Problem statement.
Write out the stretch of lines below that begins at the line with "(u.wires.done = false →" and ends at the line with "t with inMem", including both, exactly as given and nothing more.

--- Data for review Enclosed Below ---

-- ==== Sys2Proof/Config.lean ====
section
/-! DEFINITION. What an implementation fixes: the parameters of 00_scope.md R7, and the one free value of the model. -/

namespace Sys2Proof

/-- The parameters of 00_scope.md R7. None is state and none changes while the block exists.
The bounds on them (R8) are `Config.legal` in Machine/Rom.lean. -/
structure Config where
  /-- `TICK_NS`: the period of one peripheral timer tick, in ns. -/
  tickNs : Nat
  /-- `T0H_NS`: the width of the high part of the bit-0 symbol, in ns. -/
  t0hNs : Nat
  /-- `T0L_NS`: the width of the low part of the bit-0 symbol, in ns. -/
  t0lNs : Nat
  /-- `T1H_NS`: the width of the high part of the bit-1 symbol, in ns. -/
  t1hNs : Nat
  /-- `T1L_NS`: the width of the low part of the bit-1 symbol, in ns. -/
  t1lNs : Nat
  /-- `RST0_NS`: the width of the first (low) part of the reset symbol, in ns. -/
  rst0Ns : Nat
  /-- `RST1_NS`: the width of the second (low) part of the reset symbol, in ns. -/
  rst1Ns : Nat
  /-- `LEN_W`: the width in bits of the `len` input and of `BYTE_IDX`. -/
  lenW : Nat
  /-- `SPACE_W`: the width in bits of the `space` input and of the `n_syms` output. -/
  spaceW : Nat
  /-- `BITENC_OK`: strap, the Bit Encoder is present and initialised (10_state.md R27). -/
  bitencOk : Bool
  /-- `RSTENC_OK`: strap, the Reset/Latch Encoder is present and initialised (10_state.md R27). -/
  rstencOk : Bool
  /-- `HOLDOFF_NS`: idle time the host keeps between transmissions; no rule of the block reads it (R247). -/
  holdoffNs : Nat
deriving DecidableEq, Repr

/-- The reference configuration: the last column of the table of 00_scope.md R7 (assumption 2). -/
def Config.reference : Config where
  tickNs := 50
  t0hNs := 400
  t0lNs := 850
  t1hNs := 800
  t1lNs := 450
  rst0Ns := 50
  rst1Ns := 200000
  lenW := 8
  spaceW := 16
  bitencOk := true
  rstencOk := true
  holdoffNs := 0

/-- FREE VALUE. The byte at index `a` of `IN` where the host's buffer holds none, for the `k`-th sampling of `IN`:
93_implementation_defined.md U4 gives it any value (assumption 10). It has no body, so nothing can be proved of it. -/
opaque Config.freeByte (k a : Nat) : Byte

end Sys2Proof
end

--- End of Enclosed Data for review ---
--- Data for review Enclosed Below ---

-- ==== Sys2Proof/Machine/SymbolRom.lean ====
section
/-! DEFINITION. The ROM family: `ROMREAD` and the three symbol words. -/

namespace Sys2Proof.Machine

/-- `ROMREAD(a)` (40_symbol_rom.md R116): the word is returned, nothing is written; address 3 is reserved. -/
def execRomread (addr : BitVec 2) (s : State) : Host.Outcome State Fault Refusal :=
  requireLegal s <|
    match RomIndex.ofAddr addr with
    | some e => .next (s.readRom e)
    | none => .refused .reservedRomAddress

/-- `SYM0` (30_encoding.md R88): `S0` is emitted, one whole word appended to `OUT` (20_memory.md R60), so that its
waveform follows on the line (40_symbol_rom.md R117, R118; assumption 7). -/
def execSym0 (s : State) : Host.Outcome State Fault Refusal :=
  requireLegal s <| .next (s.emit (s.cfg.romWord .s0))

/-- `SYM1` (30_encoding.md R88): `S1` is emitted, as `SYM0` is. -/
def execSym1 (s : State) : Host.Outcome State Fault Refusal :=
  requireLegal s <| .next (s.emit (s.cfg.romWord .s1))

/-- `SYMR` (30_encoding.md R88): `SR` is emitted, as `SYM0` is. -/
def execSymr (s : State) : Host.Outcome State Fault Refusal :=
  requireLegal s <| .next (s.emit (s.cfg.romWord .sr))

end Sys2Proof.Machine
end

--- End of Enclosed Data for review ---
--- Data for review Enclosed Below ---

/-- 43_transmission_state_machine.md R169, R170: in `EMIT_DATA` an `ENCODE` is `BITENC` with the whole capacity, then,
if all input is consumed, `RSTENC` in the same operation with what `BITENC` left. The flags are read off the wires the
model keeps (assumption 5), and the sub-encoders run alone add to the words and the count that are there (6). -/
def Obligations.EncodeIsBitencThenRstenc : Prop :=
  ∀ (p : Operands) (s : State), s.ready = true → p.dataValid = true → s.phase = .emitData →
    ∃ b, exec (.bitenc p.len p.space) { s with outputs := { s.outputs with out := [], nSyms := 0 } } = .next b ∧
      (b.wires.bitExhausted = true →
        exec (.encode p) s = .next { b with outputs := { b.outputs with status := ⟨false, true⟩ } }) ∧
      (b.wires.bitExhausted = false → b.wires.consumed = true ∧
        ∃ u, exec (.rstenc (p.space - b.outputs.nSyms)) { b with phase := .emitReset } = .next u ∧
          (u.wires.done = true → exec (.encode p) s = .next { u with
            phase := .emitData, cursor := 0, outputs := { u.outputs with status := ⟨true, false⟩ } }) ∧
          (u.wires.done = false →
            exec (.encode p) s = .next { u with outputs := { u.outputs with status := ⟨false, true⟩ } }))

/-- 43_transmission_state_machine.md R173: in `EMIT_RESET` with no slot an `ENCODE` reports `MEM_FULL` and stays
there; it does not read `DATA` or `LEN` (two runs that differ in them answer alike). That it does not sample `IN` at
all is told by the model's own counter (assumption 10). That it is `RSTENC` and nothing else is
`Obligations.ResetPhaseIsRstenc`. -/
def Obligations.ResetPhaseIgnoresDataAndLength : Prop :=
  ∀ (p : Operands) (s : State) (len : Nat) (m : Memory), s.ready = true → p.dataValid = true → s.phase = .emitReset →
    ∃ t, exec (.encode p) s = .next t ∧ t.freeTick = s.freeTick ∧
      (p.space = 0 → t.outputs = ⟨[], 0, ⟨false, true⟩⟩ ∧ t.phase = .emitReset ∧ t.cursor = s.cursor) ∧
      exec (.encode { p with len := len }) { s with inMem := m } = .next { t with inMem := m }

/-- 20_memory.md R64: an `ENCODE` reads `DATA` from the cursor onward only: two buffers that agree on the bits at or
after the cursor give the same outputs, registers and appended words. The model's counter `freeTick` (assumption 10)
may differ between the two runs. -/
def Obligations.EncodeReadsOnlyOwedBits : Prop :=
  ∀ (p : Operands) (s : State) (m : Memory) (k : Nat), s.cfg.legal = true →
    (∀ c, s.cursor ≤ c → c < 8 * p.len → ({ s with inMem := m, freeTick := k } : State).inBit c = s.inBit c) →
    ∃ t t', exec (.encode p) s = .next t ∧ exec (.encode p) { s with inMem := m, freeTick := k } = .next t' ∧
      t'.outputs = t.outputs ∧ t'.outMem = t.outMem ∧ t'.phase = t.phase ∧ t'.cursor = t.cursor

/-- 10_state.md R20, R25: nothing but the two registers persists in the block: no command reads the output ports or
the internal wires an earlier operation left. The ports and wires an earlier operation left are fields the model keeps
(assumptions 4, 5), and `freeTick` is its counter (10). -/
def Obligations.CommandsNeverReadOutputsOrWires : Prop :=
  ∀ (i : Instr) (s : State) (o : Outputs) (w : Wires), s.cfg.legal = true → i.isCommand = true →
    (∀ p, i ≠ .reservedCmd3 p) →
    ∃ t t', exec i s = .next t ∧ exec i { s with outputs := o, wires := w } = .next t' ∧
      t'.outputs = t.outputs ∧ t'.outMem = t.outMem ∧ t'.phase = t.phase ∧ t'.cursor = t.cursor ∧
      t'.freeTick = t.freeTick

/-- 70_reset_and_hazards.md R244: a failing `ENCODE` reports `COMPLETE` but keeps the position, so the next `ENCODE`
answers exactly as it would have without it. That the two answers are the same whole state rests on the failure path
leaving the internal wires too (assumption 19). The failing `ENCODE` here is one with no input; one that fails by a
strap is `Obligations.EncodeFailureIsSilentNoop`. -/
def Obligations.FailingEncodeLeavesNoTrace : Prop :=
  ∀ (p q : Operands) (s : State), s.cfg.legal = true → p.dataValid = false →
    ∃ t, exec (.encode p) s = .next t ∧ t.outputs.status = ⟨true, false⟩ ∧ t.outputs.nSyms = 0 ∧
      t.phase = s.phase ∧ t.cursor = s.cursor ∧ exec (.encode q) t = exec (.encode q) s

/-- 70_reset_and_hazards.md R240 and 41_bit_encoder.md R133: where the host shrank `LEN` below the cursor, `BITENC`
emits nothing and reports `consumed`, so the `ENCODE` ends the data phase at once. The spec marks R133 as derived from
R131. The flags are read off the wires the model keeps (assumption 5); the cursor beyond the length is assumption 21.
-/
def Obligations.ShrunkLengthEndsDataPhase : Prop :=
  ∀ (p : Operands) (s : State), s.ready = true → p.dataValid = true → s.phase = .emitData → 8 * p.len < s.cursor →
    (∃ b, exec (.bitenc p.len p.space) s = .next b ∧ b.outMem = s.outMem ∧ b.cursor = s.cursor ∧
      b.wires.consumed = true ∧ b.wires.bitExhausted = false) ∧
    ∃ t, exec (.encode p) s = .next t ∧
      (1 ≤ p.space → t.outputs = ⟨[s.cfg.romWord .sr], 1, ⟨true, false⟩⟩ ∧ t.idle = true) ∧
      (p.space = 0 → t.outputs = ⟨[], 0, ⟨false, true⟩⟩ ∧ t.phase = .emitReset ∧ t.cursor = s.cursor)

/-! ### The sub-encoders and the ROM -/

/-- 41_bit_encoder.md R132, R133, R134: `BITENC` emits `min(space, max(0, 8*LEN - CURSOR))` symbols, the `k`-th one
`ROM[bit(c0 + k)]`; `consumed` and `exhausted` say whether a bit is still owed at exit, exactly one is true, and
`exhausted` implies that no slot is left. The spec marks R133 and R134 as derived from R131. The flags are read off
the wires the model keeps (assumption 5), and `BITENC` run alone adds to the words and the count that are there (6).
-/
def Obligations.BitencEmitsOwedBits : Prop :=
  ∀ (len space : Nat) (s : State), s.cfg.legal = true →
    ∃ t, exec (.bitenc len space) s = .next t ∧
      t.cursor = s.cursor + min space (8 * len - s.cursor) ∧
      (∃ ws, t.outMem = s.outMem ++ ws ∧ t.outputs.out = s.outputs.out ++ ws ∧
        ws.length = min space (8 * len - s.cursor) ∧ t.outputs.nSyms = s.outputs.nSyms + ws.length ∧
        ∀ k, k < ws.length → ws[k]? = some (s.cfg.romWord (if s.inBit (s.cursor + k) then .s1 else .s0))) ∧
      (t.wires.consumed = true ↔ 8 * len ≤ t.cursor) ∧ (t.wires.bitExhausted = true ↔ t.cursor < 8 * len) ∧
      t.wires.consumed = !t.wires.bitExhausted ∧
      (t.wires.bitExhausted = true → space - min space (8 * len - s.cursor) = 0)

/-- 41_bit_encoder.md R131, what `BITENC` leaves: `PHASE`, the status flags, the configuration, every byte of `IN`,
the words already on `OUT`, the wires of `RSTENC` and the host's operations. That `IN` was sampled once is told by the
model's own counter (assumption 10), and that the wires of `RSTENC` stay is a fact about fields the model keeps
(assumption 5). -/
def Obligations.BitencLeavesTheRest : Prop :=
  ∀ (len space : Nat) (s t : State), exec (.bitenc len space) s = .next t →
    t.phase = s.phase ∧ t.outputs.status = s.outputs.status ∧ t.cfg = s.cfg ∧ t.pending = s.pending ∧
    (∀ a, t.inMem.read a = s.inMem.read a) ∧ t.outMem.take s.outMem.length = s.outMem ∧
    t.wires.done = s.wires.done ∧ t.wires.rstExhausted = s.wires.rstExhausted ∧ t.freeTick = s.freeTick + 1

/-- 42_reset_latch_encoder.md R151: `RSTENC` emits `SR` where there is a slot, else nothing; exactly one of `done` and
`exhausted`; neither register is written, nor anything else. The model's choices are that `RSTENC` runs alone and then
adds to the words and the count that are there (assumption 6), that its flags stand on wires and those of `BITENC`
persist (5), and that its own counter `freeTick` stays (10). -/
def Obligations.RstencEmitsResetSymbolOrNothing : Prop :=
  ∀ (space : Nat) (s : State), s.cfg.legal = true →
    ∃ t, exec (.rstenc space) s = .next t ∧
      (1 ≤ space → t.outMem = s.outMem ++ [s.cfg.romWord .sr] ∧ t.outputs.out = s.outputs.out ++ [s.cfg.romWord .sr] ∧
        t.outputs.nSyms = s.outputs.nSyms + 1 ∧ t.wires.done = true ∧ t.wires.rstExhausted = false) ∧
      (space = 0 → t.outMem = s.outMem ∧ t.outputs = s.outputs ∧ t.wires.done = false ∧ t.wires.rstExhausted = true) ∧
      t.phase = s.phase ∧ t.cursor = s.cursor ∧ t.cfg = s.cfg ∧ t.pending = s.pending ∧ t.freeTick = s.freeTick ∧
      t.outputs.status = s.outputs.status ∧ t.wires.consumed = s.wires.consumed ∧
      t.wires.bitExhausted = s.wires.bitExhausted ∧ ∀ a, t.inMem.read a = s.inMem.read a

--- End of Enclosed Data for review ---

Task result.
          (u.wires.done = false →
            exec (.encode p) s = .next { u with outputs := { u.outputs with status := ⟨false, true⟩ } }))

/-- 43_transmission_state_machine.md R173: in `EMIT_RESET` with no slot an `ENCODE` reports `MEM_FULL` and stays
there; it does not read `DATA` or `LEN` (two runs that differ in them answer alike). That it does not sample `IN` at
all is told by the model's own counter (assumption 10). That it is `RSTENC` and nothing else is
`Obligations.ResetPhaseIsRstenc`. -/
def Obligations.ResetPhaseIgnoresDataAndLength : Prop :=
  ∀ (p : Operands) (s : State) (len : Nat) (m : Memory), s.ready = true → p.dataValid = true → s.phase = .emitReset →
    ∃ t, exec (.encode p) s = .next t ∧ t.freeTick = s.freeTick ∧
      (p.space = 0 → t.outputs = ⟨[], 0, ⟨false, true⟩⟩ ∧ t.phase = .emitReset ∧ t.cursor = s.cursor) ∧
      exec (.encode { p with len := len }) { s with inMem := m } = .next { t with inMem := m }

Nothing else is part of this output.